Compatibility, Deprecation, and Migration Plan
This FLIP proposes new functionality and operators for the Python Table API. The behavior of existing operators is not modified.
Test Plan
This FLIP proposes can check by both It test case and validate the test case.
Implementation plan
Flink-1.9.0 Work items include
- Add the flink-python module and a submodule flink-python-table to Py4j dependency configuration and Scan, Projection, and Filter operator of the Python Table API, and can be run in IDE(with simple test).
- Add a basic test framework, just like the existing Java TableAPI, abstract some TestBase.
- Add integrated Tox for ensuring compatibility with the python2/3 version
- Add simplicity support for submitting Python Table API job in CliFrontend, i.e. `flink run -py wordcount.py` can be work(with simple test).

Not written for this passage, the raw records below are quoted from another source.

/-- A change of state gives the gauge-lost source its state and leaves every other source (R70). -/
theorem State.changeGauge_asserted {s : State} {g : Nat} {new : GaugeState} (h : (s.gauge g).state ≠ new) (hg : g ≤ 4)
    (y : Nat) : (s.changeGauge g new).asserted y = if y = gaugeSource g then new.lost else s.asserted y := by
  have hsources := congrArg (·.protection.sources) (State.changeGauge_rest h hg)
  exact (congrArg (·.getLsbD y) hsources).trans (State.setSource_asserted _ new.lost y (gaugeSource_lt hg))

/-- A change that raises a GAUGE EVENT record sets WARNING, and the record joins the holding queue where a WARNING record
of the masked source leaves room for it (R71, R131). -/
theorem State.changeGauge_event {s : State} {g : Nat} {new : GaugeState} (h : (s.gauge g).state ≠ new)
    (hevent : raisesGaugeEvent (s.gauge g).state new = true) (hg : g ≤ 4) :
    (s.changeGauge g new).attentionIs .warning = true ∧
      (s.reports.queue.length < 15 → .gauge g new s.now ∈ (s.changeGauge g new).reports.queue) := by
  have hnow : ((s.gaugeEnters g new).setLevel (gaugeSource g) new.lost).now = s.now :=
    congrArg (·.clock.millTime) (State.setLevel_rest_eq (s.gaugeEnters g new) new.lost (gaugeSource_lt hg))
  have hqueue : ((s.gaugeEnters g new).setLevel (gaugeSource g) new.lost).reports.queue.length ≤
      s.reports.queue.length + 1 := State.setLevel_queue_length_le (s.gaugeEnters g new) _ _
  rw [State.changeGauge_new h, if_pos hevent, State.gaugeEvent, hnow]
  refine ⟨State.raise_attentionIs_self _ _, fun hroom => ?_⟩
  rw [State.raise_reports]
  exact State.mem_pushEvent_queue _ _ (by omega)

/-- A change that raises no record deasserts the source, which reports nothing and latches nothing (R70, R71). -/
theorem State.changeGauge_noEvent {s : State} {g : Nat} {new : GaugeState} (h : (s.gauge g).state ≠ new)
    (hevent : raisesGaugeEvent (s.gauge g).state new = false) :
    (s.changeGauge g new).reports = s.reports ∧
      (s.changeGauge g new).protection.groups = s.protection.groups := by
  have hlost : new.lost = false := (Bool.or_eq_false_iff.mp hevent).1
  rw [State.changeGauge_new h, if_neg (Bool.eq_false_iff.mp hevent), hlost]
  exact State.setLevel_false (s.gaugeEnters g new) (gaugeSource g)

/-! ## STATE frames (R64, R68) -/

/-- FAULT and SILENT are the states in which a gauge is lost (R70). -/
theorem GaugeState.lost_iff (x : GaugeState) : x.lost = true ↔ x = .fault ∨ x = .silent := by
  cases x <;> simp [GaugeState.lost]

/-- No STATE frame names SILENT. -/
theorem GaugeReport.state_ne_silent (r : GaugeReport) : GaugeReport.state r ≠ .silent := by
  cases r <;> simp [GaugeReport.state]

/-- Of the states that a STATE frame names, FAULT alone asserts the source. -/
theorem GaugeReport.state_lost (r : GaugeReport) : (GaugeReport.state r).lost = decide (GaugeReport.state r = .fault) := by
  cases r <;> rfl

/-- The entries by a STATE frame that R68 marks: to FAULT from another state, and to READY from FAULT or SILENT. -/
theorem markedEntry_iff (old : GaugeState) (r : GaugeReport) :
    (old ≠ GaugeReport.state r ∧ raisesGaugeEvent old (GaugeReport.state r) = true) ↔
      (GaugeReport.state r = .fault ∧ old ≠ .fault) ∨
        (GaugeReport.state r = .ready ∧ (old = .fault ∨ old = .silent)) := by
  simp only [raisesGaugeEvent, GaugeReport.state_lost, Bool.or_eq_true, Bool.and_eq_true, decide_eq_true_eq, beq_iff_eq,
    GaugeState.lost_iff]
  constructor
  · rintro ⟨hchange, hfault | ⟨hold, hready⟩⟩
    · exact .inl ⟨hfault, hfault ▸ hchange⟩
    · exact .inr ⟨hready, hold⟩
  · rintro (⟨hfault, hold⟩ | ⟨hready, hold⟩)
    · exact ⟨hfault ▸ hold, .inl hfault⟩
    · refine ⟨fun hsame => ?_, .inr ⟨hold, hready⟩⟩
      rcases hold with hold | hold <;> simp [hold, hready] at hsame

/-- An OMITTED gauge discards the frame. -/
theorem State.handState_omitted {s : State} {g : Nat} (r : GaugeReport) (h : (s.gauge g).state = .omitted) :
    s.handState g r = s.discardFrame g := by simp [State.handState, h]

/-- An ABSENT gauge is not reached by the frame. -/
theorem State.handState_absent {s : State} {g : Nat} (r : GaugeReport) (h : (s.gauge g).state = .absent) :
    s.handState g r = s := by simp [State.handState, h]

/-- A gauge in service restarts its silence timer and takes the state that the frame names. -/
theorem State.handState_inService {s : State} {g : Nat} (r : GaugeReport) (homitted : (s.gauge g).state ≠ .omitted)
    (habsent : (s.gauge g).state ≠ .absent) :
    s.handState g r = (s.restartSilence g).changeGauge g (GaugeReport.state r) := by
  unfold State.handState
  split
  · next h => exact absurd h homitted
  · next h => exact absurd h habsent
  all_goals rfl

/-- Whatever the gauge's state, a STATE frame handed to it leaves the other gauges, the host's side, the Tracking Unit and
the link counters. -/
theorem State.handState_frame (s : State) {g : Nat} (r : GaugeReport) (hg : g ≤ 4) :
    (∀ i, i ≠ g → (s.handState g r).gauge i = s.gauge i) ∧ s.hostSideKept (s.handState g r) ∧
      (s.handState g r).tracking = s.tracking ∧ (s.handState g r).gaugeLinks = s.gaugeLinks := by
  by_cases homitted : (s.gauge g).state = .omitted
  · rw [State.handState_omitted r homitted]
    exact ⟨fun i hi => State.onGauge_gauge_other s _ hi, ⟨rfl, rfl, rfl⟩, rfl, rfl⟩
  by_cases habsent : (s.gauge g).state = .absent
  · rw [State.handState_absent r habsent]
    exact ⟨fun _ _ => rfl, ⟨rfl, rfl, rfl⟩, rfl, rfl⟩
  rw [State.handState_inService r homitted habsent]
  refine ⟨fun i hi => ?_, ?_, ?_, ?_⟩
  · exact (State.changeGauge_gauge_other _ _ hg hi).trans (State.onGauge_gauge_other s _ hi)
  · exact State.changeGauge_hostSideKept (s.restartSilence g) _ hg
  · exact State.changeGauge_tracking (s.restartSilence g) g _
  · exact State.changeGauge_gaugeLinks (s.restartSilence g) _ hg

/-- The record of a gauge whose silence timer restarts (R67). -/
theorem State.restartSilence_gauge_self (s : State) {g : Nat} (hg : 1 ≤ g ∧ g ≤ 4) :
    (s.restartSilence g).gauge g = { s.gauge g with silence := some (s.after (s.silenceTime g)) } :=
  State.onGauge_gauge_self s _ hg

/-- The restart of the silence timer leaves the gauge's state. -/
theorem State.restartSilence_state (s : State) {g : Nat} (hg : 1 ≤ g ∧ g ≤ 4) :
    ((s.restartSilence g).gauge g).state = (s.gauge g).state := by rw [State.restartSilence_gauge_self s hg]

/-- The record of an OMITTED gauge after a STATE frame: the frame counts as discarded. -/
theorem State.handState_gauge_omitted {s : State} {g : Nat} (r : GaugeReport) (hg : 1 ≤ g ∧ g ≤ 4)
    (h : (s.gauge g).state = .omitted) :
    (s.handState g r).gauge g = { s.gauge g with discarded := bump (s.gauge g).discarded } := by
  rw [State.handState_omitted r h]
  exact State.onGauge_gauge_self s _ hg

/-- The record of a gauge in service after a STATE frame (R67, R68). -/
theorem State.handState_gauge {s : State} {g : Nat} (r : GaugeReport) (hg : 1 ≤ g ∧ g ≤ 4)
    (homitted : (s.gauge g).state ≠ .omitted) (habsent : (s.gauge g).state ≠ .absent) :
    (s.handState g r).gauge g = { s.gauge g with
      state := GaugeReport.state r
      silence := some (s.after (s.silenceTime g))
      standardise :=
        if GaugeReport.state r = (s.gauge g).state then (s.gauge g).standardise
        else if GaugeReport.state r = .standardising then some (s.after (s.standardiseLimit g))
        else none
      debounce := if (s.gauge g).state = .ready ∧ GaugeReport.state r ≠ .ready then 0 else (s.gauge g).debounce } := by
  rw [State.handState_inService r homitted habsent]
  by_cases hsame : (s.gauge g).state = GaugeReport.state r
  · rw [State.changeGauge_same (by rw [State.restartSilence_state s hg, hsame]), State.restartSilence_gauge_self s hg]
    simp [← hsame]
  · have hready : (s.gauge g).state = .ready → GaugeReport.state r ≠ .ready := fun h h' => hsame (h.trans h'.symm)
    have hne : GaugeReport.state r ≠ (s.gauge g).state := fun h => hsame h.symm
    rw [State.changeGauge_gauge_self (by rwa [State.restartSilence_state s hg]) hg, State.restartSilence_gauge_self s hg]
    have hlimit : (s.restartSilence g).after ((s.restartSilence g).standardiseLimit g) = s.after (s.standardiseLimit g) := rfl
    simp [Gauge.change, GaugeReport.state_ne_silent, hne, and_iff_left_of_imp hready, hlimit]

/-- The sources after a STATE frame handed to a gauge in service: its own follows a change of state, the others stay. -/
theorem State.handState_asserted {s : State} {g : Nat} (r : GaugeReport) (hg : 1 ≤ g ∧ g ≤ 4)
    (homitted : (s.gauge g).state ≠ .omitted) (habsent : (s.gauge g).state ≠ .absent) :
    (GaugeReport.state r ≠ (s.gauge g).state →
      (s.handState g r).asserted (gaugeSource g) = decide (GaugeReport.state r = .fault)) ∧
    ∀ y, y ≠ gaugeSource g → (s.handState g r).asserted y = s.asserted y := by
  rw [State.handState_inService r homitted habsent]
  by_cases hsame : (s.gauge g).state = GaugeReport.state r
  · rw [State.changeGauge_same (by rw [State.restartSilence_state s hg, hsame])]
    exact ⟨fun h => absurd hsame.symm h, fun _ _ => rfl⟩
  · have hchange := State.changeGauge_asserted (s := s.restartSilence g) (g := g) (new := GaugeReport.state r)
      (by rwa [State.restartSilence_state s hg]) hg.2
    refine ⟨fun _ => ?_, fun y hy => ?_⟩
    · rw [hchange, if_pos rfl, GaugeReport.state_lost]
    · rw [hchange, if_neg hy]
      rfl

/-- An entry marked † in R68 sets WARNING and hands over its GAUGE EVENT record. -/
theorem State.handState_markedEntry {s : State} {g : Nat} (r : GaugeReport) (hg : 1 ≤ g ∧ g ≤ 4)
    (homitted : (s.gauge g).state ≠ .omitted) (habsent : (s.gauge g).state ≠ .absent)
    (hmarked : (s.gauge g).state ≠ GaugeReport.state r ∧
      raisesGaugeEvent (s.gauge g).state (GaugeReport.state r) = true) :
    (s.handState g r).attentionIs .warning = true ∧
      (s.reports.queue.length < 15 → .gauge g (GaugeReport.state r) s.now ∈ (s.handState g r).reports.queue) := by
  rw [State.handState_inService r homitted habsent]
  rw [← State.restartSilence_state s hg] at hmarked
  exact State.changeGauge_event hmarked.1 hmarked.2 hg.2
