-- ==== Sys2Proof/Syntax.lean ====
section
/-!
DEFINITION. The syntax of the machine: every row of the opcode table as one constructor of Instr.
The first 235 constructors are instruction words; their fields are the fields of the word, at the word's own widths.
The other 125 are the device's events: they have no encoding; what arrives with one is the message being delivered,
State.now, of the type Event in Machine/State.lean.
-/
namespace Sys2Proof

- Add all the TypeInformation support in Python Table API.
- Add all of the existing interfaces in Java Table API such as Table, TableEnvironment, TableConfig, and Descriptor etc.
- Add all the Source/Sink Descriptor support in Python Table API.
- Add Pip support, Flink Python Table API can be installed in python repo.
- Add Python Table API doc in current TableAPI doc
- Add Common concepts doc for Python Table API, in Basic concepts doc
- Add pythondocs at the same level as javadocs and scaladocs
- Add convenience interfaces to Python TableEnvironment, such as `from_collection`, `set_parallelism`, etc. which from `StreamExecutionEnvironment`.
- Add the description of `flink run -py xx.py` in CLI
- Add a Python shell, expose the TableEnvironment to the user, and automatically import the common dependencies.
- Add a Python REPL submenu under the Deployment & Operations directory to add documentation for the python shell.
- Add Support single job contains multiple python scripts, i.e. add `-pyfs --py-files <py-files>` (Attach custom python files for job. Use ',' to separate multiple files) for flink run `.
- Other JIRAs that are constantly improving and enhanced, such as Catalog, DDL, Expression DSL, etc.
Future or next step
Adds User-defined Function support in Python Table API.
Rejected Alternatives
Regarding the API, we can adopt a scheme similar to the Beam community, that is, we may need to create a Python API that follows the same structure as Flink's Table API that produces the language-independent DAG. This approach needs to do a lot of cooperation with the beam community and it as a solution for the long-term goals.
NOTE: I remove the user-defined function part from this FLIP, Because the design of supporting the user-defined function should be a very complex. we need to describe it in a separate FLIP and bring up a community discussion separately.